▶ _WORK TASK_
Your answer should consist only of the lines below from the one with "def execRsbShiftImm (c" through the one with "an immediate (R193). -/", copied exactly.

▶ _DATA EXTRACTS_
::::

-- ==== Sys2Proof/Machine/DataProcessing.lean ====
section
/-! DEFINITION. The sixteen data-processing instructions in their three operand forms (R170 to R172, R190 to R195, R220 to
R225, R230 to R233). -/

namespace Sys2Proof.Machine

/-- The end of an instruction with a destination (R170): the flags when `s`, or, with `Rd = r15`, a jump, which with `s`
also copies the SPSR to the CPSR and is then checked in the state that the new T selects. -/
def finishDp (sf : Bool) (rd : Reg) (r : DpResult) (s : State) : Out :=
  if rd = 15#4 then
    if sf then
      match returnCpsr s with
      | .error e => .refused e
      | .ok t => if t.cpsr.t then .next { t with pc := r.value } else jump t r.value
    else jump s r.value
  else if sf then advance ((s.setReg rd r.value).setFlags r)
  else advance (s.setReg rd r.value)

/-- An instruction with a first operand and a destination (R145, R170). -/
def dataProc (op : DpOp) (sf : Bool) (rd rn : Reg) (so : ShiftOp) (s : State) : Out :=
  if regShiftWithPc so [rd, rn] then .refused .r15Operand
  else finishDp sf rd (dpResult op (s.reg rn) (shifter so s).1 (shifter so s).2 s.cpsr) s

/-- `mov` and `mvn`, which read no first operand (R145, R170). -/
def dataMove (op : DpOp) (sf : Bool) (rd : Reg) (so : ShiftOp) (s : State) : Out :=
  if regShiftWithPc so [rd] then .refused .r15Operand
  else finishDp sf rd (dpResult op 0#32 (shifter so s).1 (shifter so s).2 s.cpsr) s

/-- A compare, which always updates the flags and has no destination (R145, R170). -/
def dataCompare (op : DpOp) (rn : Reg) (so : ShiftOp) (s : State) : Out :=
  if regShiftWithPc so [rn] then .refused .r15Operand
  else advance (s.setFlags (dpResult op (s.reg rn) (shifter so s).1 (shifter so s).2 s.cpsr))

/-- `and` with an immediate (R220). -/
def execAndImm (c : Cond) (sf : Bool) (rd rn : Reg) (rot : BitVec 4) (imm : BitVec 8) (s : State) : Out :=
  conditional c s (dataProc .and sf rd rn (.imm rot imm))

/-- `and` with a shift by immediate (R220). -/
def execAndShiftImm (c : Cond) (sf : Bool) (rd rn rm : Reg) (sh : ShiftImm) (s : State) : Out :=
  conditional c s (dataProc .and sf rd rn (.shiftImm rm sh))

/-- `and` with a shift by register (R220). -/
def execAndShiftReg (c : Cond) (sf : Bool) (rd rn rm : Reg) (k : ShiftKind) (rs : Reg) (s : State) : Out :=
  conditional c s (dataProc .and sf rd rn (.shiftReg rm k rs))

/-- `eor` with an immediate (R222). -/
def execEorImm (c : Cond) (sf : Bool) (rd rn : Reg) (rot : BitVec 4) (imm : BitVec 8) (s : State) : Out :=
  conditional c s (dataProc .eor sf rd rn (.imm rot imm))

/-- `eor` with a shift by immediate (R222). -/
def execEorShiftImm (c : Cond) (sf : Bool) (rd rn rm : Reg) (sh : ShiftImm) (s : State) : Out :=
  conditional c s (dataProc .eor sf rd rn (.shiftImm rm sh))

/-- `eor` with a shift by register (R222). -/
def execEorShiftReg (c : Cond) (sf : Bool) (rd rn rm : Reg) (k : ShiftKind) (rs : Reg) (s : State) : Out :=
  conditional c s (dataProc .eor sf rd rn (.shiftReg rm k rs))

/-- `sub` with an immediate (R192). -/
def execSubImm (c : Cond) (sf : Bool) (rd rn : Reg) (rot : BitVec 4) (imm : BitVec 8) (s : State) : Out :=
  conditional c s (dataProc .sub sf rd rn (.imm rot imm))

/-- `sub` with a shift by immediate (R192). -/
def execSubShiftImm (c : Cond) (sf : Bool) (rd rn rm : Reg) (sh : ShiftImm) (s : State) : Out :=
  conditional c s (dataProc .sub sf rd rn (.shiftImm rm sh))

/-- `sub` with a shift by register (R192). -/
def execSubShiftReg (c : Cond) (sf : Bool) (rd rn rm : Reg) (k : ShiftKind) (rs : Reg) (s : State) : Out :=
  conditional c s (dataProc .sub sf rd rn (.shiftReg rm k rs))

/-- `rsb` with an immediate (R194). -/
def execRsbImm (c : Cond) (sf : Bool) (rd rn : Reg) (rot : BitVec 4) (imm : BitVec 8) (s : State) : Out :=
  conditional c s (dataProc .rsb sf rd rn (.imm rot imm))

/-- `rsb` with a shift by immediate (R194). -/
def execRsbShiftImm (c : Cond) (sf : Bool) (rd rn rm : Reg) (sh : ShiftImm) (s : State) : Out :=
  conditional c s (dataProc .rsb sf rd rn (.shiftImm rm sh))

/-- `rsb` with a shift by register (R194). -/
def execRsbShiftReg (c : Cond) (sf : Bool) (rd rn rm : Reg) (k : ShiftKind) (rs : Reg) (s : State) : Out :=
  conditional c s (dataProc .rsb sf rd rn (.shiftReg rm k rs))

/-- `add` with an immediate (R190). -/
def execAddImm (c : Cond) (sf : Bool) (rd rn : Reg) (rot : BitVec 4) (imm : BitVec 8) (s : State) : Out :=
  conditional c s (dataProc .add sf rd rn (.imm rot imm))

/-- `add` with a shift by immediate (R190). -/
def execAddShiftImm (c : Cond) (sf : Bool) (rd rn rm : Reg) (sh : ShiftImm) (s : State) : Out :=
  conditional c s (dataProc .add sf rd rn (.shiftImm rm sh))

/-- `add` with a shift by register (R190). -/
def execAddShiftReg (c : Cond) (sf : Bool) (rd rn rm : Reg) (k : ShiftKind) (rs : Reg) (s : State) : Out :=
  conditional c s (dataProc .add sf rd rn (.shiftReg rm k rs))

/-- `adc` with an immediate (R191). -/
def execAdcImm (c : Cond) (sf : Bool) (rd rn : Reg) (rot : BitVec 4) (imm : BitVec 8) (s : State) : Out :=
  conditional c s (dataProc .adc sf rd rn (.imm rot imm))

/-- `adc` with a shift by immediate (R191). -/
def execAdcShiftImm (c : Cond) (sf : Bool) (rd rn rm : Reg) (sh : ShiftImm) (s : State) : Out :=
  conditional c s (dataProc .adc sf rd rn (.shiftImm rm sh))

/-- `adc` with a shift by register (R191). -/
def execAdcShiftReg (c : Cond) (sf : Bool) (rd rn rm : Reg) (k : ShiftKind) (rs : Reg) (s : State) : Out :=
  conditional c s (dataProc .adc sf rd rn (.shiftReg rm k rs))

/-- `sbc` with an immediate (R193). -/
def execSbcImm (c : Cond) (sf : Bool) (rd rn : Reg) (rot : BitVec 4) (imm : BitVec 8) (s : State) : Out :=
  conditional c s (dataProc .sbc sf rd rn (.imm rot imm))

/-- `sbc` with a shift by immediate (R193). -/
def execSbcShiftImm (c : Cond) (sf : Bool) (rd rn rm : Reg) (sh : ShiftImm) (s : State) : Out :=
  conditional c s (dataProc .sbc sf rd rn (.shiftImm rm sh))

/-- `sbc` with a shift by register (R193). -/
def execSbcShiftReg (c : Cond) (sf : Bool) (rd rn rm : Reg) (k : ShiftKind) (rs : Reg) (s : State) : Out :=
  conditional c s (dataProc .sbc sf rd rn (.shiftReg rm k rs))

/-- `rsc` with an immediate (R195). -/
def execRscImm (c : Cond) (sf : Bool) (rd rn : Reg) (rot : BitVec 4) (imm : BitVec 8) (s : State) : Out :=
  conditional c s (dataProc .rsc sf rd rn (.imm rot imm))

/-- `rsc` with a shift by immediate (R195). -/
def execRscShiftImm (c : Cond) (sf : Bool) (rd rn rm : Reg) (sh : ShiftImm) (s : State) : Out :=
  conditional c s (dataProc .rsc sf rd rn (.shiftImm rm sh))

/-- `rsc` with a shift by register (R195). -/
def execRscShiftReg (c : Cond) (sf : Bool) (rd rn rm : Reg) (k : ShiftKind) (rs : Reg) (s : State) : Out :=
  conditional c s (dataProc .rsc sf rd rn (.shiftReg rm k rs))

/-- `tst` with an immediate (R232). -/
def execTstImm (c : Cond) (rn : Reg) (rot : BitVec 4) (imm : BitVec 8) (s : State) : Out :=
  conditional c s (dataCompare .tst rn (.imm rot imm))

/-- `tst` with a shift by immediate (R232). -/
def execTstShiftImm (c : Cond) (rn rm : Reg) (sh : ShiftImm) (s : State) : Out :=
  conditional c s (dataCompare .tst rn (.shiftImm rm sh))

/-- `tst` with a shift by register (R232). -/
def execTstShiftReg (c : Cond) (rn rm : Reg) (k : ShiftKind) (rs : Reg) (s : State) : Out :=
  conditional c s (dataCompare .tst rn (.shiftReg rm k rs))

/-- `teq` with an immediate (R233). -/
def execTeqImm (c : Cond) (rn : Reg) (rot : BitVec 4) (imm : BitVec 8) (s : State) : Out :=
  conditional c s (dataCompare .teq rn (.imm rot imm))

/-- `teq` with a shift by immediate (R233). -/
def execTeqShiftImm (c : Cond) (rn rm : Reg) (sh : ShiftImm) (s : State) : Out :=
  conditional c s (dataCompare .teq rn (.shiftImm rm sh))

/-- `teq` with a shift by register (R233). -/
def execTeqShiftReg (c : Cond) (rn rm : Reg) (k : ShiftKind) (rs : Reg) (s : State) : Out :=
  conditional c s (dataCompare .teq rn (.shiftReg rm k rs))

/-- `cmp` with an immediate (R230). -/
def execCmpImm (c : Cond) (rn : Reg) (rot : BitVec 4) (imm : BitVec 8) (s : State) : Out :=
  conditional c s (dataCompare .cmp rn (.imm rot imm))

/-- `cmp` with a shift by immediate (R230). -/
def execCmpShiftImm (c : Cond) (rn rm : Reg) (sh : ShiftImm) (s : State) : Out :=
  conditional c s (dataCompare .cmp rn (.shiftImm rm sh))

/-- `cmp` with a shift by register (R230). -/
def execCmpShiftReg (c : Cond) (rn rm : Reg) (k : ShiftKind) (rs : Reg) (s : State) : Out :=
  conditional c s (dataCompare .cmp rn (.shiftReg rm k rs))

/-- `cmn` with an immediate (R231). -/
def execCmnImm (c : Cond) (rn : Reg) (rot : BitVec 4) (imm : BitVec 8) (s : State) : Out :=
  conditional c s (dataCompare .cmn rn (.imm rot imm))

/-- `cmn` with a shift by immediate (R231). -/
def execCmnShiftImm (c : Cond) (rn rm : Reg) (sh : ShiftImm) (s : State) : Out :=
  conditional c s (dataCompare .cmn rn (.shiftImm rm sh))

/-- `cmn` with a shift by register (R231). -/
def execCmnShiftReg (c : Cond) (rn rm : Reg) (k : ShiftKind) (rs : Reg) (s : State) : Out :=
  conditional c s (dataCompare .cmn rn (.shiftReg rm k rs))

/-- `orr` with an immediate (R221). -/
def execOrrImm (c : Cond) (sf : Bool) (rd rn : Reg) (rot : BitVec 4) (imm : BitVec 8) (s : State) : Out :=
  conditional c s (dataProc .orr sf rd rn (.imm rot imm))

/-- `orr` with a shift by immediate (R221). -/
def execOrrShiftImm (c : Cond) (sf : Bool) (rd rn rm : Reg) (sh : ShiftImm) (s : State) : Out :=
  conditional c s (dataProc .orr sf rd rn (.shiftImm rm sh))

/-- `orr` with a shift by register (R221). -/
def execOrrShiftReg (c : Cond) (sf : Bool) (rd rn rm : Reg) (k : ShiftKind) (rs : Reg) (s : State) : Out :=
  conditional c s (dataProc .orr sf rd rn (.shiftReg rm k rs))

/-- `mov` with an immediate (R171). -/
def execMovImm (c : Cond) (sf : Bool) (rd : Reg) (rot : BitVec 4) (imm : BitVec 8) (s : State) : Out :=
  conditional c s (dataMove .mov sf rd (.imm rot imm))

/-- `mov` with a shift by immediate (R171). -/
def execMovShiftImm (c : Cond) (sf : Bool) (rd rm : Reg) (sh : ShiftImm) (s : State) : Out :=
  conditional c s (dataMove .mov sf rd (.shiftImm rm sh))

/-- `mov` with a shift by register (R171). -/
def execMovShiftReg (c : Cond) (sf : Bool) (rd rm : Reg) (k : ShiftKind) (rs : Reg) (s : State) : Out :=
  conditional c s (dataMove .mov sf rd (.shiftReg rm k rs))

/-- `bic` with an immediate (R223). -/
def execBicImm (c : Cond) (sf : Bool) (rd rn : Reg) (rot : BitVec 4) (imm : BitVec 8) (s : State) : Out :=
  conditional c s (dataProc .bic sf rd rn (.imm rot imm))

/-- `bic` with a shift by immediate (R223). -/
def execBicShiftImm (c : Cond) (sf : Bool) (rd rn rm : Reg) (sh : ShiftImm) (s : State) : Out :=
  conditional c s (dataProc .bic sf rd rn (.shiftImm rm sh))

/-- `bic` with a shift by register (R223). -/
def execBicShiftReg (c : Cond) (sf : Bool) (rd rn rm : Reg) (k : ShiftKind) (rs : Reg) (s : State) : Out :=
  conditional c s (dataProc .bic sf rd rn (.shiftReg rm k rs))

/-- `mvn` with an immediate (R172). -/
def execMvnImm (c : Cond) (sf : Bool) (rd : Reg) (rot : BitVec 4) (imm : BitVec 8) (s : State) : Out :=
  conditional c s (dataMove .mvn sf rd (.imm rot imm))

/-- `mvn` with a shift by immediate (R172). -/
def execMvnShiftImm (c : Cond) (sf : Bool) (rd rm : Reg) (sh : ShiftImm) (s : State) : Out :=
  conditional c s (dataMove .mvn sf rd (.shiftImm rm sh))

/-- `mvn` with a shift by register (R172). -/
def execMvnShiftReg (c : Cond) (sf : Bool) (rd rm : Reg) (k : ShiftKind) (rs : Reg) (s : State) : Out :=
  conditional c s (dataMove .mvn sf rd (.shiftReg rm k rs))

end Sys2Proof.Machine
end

::::

▶ _FINISHED EXERCISE_
def execRsbShiftImm (c : Cond) (sf : Bool) (rd rn rm : Reg) (sh : ShiftImm) (s : State) : Out :=
  conditional c s (dataProc .rsb sf rd rn (.shiftImm rm sh))

/-- `rsb` with a shift by register (R194). -/
def execRsbShiftReg (c : Cond) (sf : Bool) (rd rn rm : Reg) (k : ShiftKind) (rs : Reg) (s : State) : Out :=
  conditional c s (dataProc .rsb sf rd rn (.shiftReg rm k rs))

/-- `add` with an immediate (R190). -/
def execAddImm (c : Cond) (sf : Bool) (rd rn : Reg) (rot : BitVec 4) (imm : BitVec 8) (s : State) : Out :=
  conditional c s (dataProc .add sf rd rn (.imm rot imm))

/-- `add` with a shift by immediate (R190). -/
def execAddShiftImm (c : Cond) (sf : Bool) (rd rn rm : Reg) (sh : ShiftImm) (s : State) : Out :=
  conditional c s (dataProc .add sf rd rn (.shiftImm rm sh))

/-- `add` with a shift by register (R190). -/
def execAddShiftReg (c : Cond) (sf : Bool) (rd rn rm : Reg) (k : ShiftKind) (rs : Reg) (s : State) : Out :=
  conditional c s (dataProc .add sf rd rn (.shiftReg rm k rs))

/-- `adc` with an immediate (R191). -/
def execAdcImm (c : Cond) (sf : Bool) (rd rn : Reg) (rot : BitVec 4) (imm : BitVec 8) (s : State) : Out :=
  conditional c s (dataProc .adc sf rd rn (.imm rot imm))

/-- `adc` with a shift by immediate (R191). -/
def execAdcShiftImm (c : Cond) (sf : Bool) (rd rn rm : Reg) (sh : ShiftImm) (s : State) : Out :=
  conditional c s (dataProc .adc sf rd rn (.shiftImm rm sh))

/-- `adc` with a shift by register (R191). -/
def execAdcShiftReg (c : Cond) (sf : Bool) (rd rn rm : Reg) (k : ShiftKind) (rs : Reg) (s : State) : Out :=
  conditional c s (dataProc .adc sf rd rn (.shiftReg rm k rs))

/-- `sbc` with an immediate (R193). -/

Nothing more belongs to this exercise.